What makes individuals different facing infections? An insight on microevolution of host-parasite interactions | New Voices in Infection Biology Conférence
Wednesday, October 14, 2020 4 pm Berlin
Why do individuals differ when facing infection? Taking an evolutionary biology perspective and using statistical and functional genetics tools, my research aims to understand the role for genetics, phenotypic plasticity, stochasticity, host sexual dimorphism, and the environment on the outcome of infections.
Parasitism is one of the most common organismal lifestyles, and antagonistic interactions between hosts and parasites are a key structuring force in natural populations of all organisms, including humans. Yet, it is often not clear why some individuals suffer strongly from an infection, while others do not. Part of the answer resides in the variability in the success of the parasite passing through a sequence of steps, starting with encountering the host, and ending with transmission.

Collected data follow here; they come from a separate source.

-- ==== Sys2Proof/Machine/Operands.lean ====
section
/-! DEFINITION. The operand forms: how a command reads its argument registers (10_state.md R22, R39; the order is
that of 60_exceptions.md R272 step 4), and the quantities per plane and per row that the engines use
(41_scanline.md R171; 42_v210.md R207; 44_frame.md R244). -/

namespace Sys2Proof.Machine

/-! ### Register operands -/

/-- LEFT, RIGHT, WIDTH or HEIGHT: 32 bits, RANGE if bits 63:32 are not zero (10_state.md R22). -/
def State.argDim (s : State) (n : ArgName) : Except FaultReason Nat :=
  match s.arg n with
  | .error r => .error r
  | .ok w => if w.toNat < 2 ^ 32 then .ok w.toNat else .error .range

/-- A pointer register: ADDR_WRAP if a bit at or above ADDR_W is set (10_state.md R22). -/
def State.argPtr (s : State) (n : ArgName) : Except FaultReason Int :=
  match s.arg n with
  | .error r => .error r
  | .ok w => if w.toNat < 2 ^ s.cfg.addrW then .ok w.toNat else .error .addrWrap

/-- A stride register, signed (10_state.md R22, 00_scope.md R9). -/
def State.argStride (s : State) (n : ArgName) : Except FaultReason Int :=
  match s.arg n with
  | .error r => .error r
  | .ok w => .ok w.toInt

/-- One integer per plane: pointers, strides or cursors. Plane 0 is Y or R, 1 is U or G, 2 is V or B, 3 is A
(30_encoding.md R102). -/
structure Planes where
  y : Int
  u : Int
  v : Int
  a : Int
  deriving DecidableEq, Repr

/-- The entry of a channel's plane: `plane(c) = c` (30_encoding.md R102). -/
def Planes.get (p : Planes) : Channel → Int
  | .y => p.y
  | .u => p.u
  | .v => p.v
  | .a => p.a

/-- One channel's entry advanced by `k`. -/
def Planes.advance (p : Planes) (c : Channel) (k : Int) : Planes :=
  match c with
  | .y => { p with y := p.y + k }
  | .u => { p with u := p.u + k }
  | .v => { p with v := p.v + k }
  | .a => { p with a := p.a + k }

/-- The operands of a line command. -/
structure LineOperands where
  /-- The packed pointer P. -/
  packed : Int
  /-- The four plane pointers. -/
  planes : Planes
  left : Nat
  right : Nat
  deriving DecidableEq, Repr

/-- The reads of UNPACK_LINE, both forms, in order: SRC0, DST0 to DST3, LEFT, RIGHT (41_scanline.md R176,
42_v210.md R204). -/
def State.unpackLineOperands (s : State) : Except FaultReason LineOperands := do
  let p ← s.argPtr (.src 0)
  let d0 ← s.argPtr (.dst 0)
  let d1 ← s.argPtr (.dst 1)
  let d2 ← s.argPtr (.dst 2)
  let d3 ← s.argPtr (.dst 3)
  let left ← s.argDim .left
  let right ← s.argDim .right
  return ⟨p, ⟨d0, d1, d2, d3⟩, left, right⟩

/-- The reads of PACK_LINE, both forms, in order: SRC0 to SRC3, DST0, LEFT, RIGHT (41_scanline.md R182,
42_v210.md R205). -/
def State.packLineOperands (s : State) : Except FaultReason LineOperands := do
  let s0 ← s.argPtr (.src 0)
  let s1 ← s.argPtr (.src 1)
  let s2 ← s.argPtr (.src 2)
  let s3 ← s.argPtr (.src 3)
  let p ← s.argPtr (.dst 0)
  let left ← s.argDim .left
  let right ← s.argDim .right
  return ⟨p, ⟨s0, s1, s2, s3⟩, left, right⟩

/-- One plane's pointers and strides, as the frame commands read them. -/
structure PlaneOperands where
  src : Int
  srcStride : Int
  dst : Int
  dstStride : Int
  deriving DecidableEq, Repr

/-- The reads of plane `p`, in order: SRCp, SRC_STRIDEp, DSTp, DST_STRIDEp (44_frame.md R241). -/
def State.planeOperands (s : State) (p : Fin 4) : Except FaultReason PlaneOperands := do
  let src ← s.argPtr (.src p)
  let srcStride ← s.argStride (.srcStride p)
  let dst ← s.argPtr (.dst p)
  let dstStride ← s.argStride (.dstStride p)
  return ⟨src, srcStride, dst, dstStride⟩

/-- The operands of a frame command. -/
structure FrameOperands where
  width : Nat
  height : Nat
  src : Planes
  srcStride : Planes
  dst : Planes
  dstStride : Planes
  deriving DecidableEq, Repr

/-- The reads of both frame commands: WIDTH, HEIGHT, then planes 0 to 3 (44_frame.md R241, R243). -/
def State.frameOperands (s : State) : Except FaultReason FrameOperands := do
  let w ← s.argDim .width
  let h ← s.argDim .height
  let p0 ← s.planeOperands 0
  let p1 ← s.planeOperands 1
  let p2 ← s.planeOperands 2
  let p3 ← s.planeOperands 3
  return { width := w, height := h
           src := ⟨p0.src, p1.src, p2.src, p3.src⟩
           srcStride := ⟨p0.srcStride, p1.srcStride, p2.srcStride, p3.srcStride⟩
           dst := ⟨p0.dst, p1.dst, p2.dst, p3.dst⟩
           dstStride := ⟨p0.dstStride, p1.dstStride, p2.dstStride, p3.dstStride⟩ }

/-! ### Quantities of a row -/

end Sys2Proof.Machine

namespace Sys2Proof
open Machine

/-- `cur[c] = D[plane(c)] + e0(d, c, left) * EB` for every channel (41_scanline.md R173, R178). -/
def Layout.cursors (d : Layout) (p : Planes) (left : Nat) : Planes :=
  ⟨p.y + (d.elem .y left * d.eb : Nat), p.u + (d.elem .u left * d.eb : Nat),
   p.v + (d.elem .v left * d.eb : Nat), p.a + (d.elem .a left * d.eb : Nat)⟩

/-- `pcur = P + (left div PPP) * PKB` (41_scanline.md R173, R178). -/
def Layout.packedCursor (d : Layout) (p : Int) (left : Nat) : Int := p + (left / d.ppp * d.pkb : Nat)

/-- The number of packed units of a range (41_scanline.md R176). -/
def Layout.units (d : Layout) (left right : Nat) : Nat := (right - left) / d.ppp

/-- The alpha plane takes part: the format has an A slot and its pointer is not null (41_scanline.md R173, R178). -/
def Layout.alphaOn (d : Layout) (p : Planes) : Bool := d.used .a && p.a != 0

/-- A channel takes part in a row: it is used, and an alpha has a pointer (20_memory.md R69). -/
def Layout.active (d : Layout) (p : Planes) (c : Channel) : Bool := d.used c && p.get c != 0

/-- The channels a GENERIC format uses other than A (41_scanline.md R173). -/
def Layout.needed (d : Layout) : List Channel := [.y, .u, .v].filter (fun c => d.used c)

end Sys2Proof

namespace Sys2Proof.Machine

/-- Row `y` of a plane: a null base stays null (44_frame.md R244). -/
def planeRow (base stride : Int) (y : Nat) : Int := if base = 0 then 0 else base + y * stride

/-- The four plane pointers of row `y` (44_frame.md R241, R243). -/
def Planes.row (p t : Planes) (y : Nat) : Planes :=
  ⟨planeRow p.y t.y y, planeRow p.u t.u y, planeRow p.v t.v y, planeRow p.a t.a y⟩

end Sys2Proof.Machine
end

We show that different consecutive steps of the infection process can impose specific selection pressures on pathogens and make different contributions to shaping host-parasite interactions, including coevolution.
Using several invertebrate host species, we focus on the step in which bacterial pathogens proliferate within the host. For example, we have characterized key infection parameters of resistance and disease tolerance even in organisms which need to be sacrificed to quantify their infection. This approach highlights the role of stochasticity and phenotypic plasticity on infection outcome. After describing the mechanisms underpinning sexual dimorphisms in immunity in Drosophila melanogaster, I will show how host sexual dimorphism is an important factor for parasite evolution. Through my work on various aspects of host-pathogen interactions, I hope to advance the idea that part of the answer to “why do individuals differ when facing infection?” arises from the parasite’s response to the host.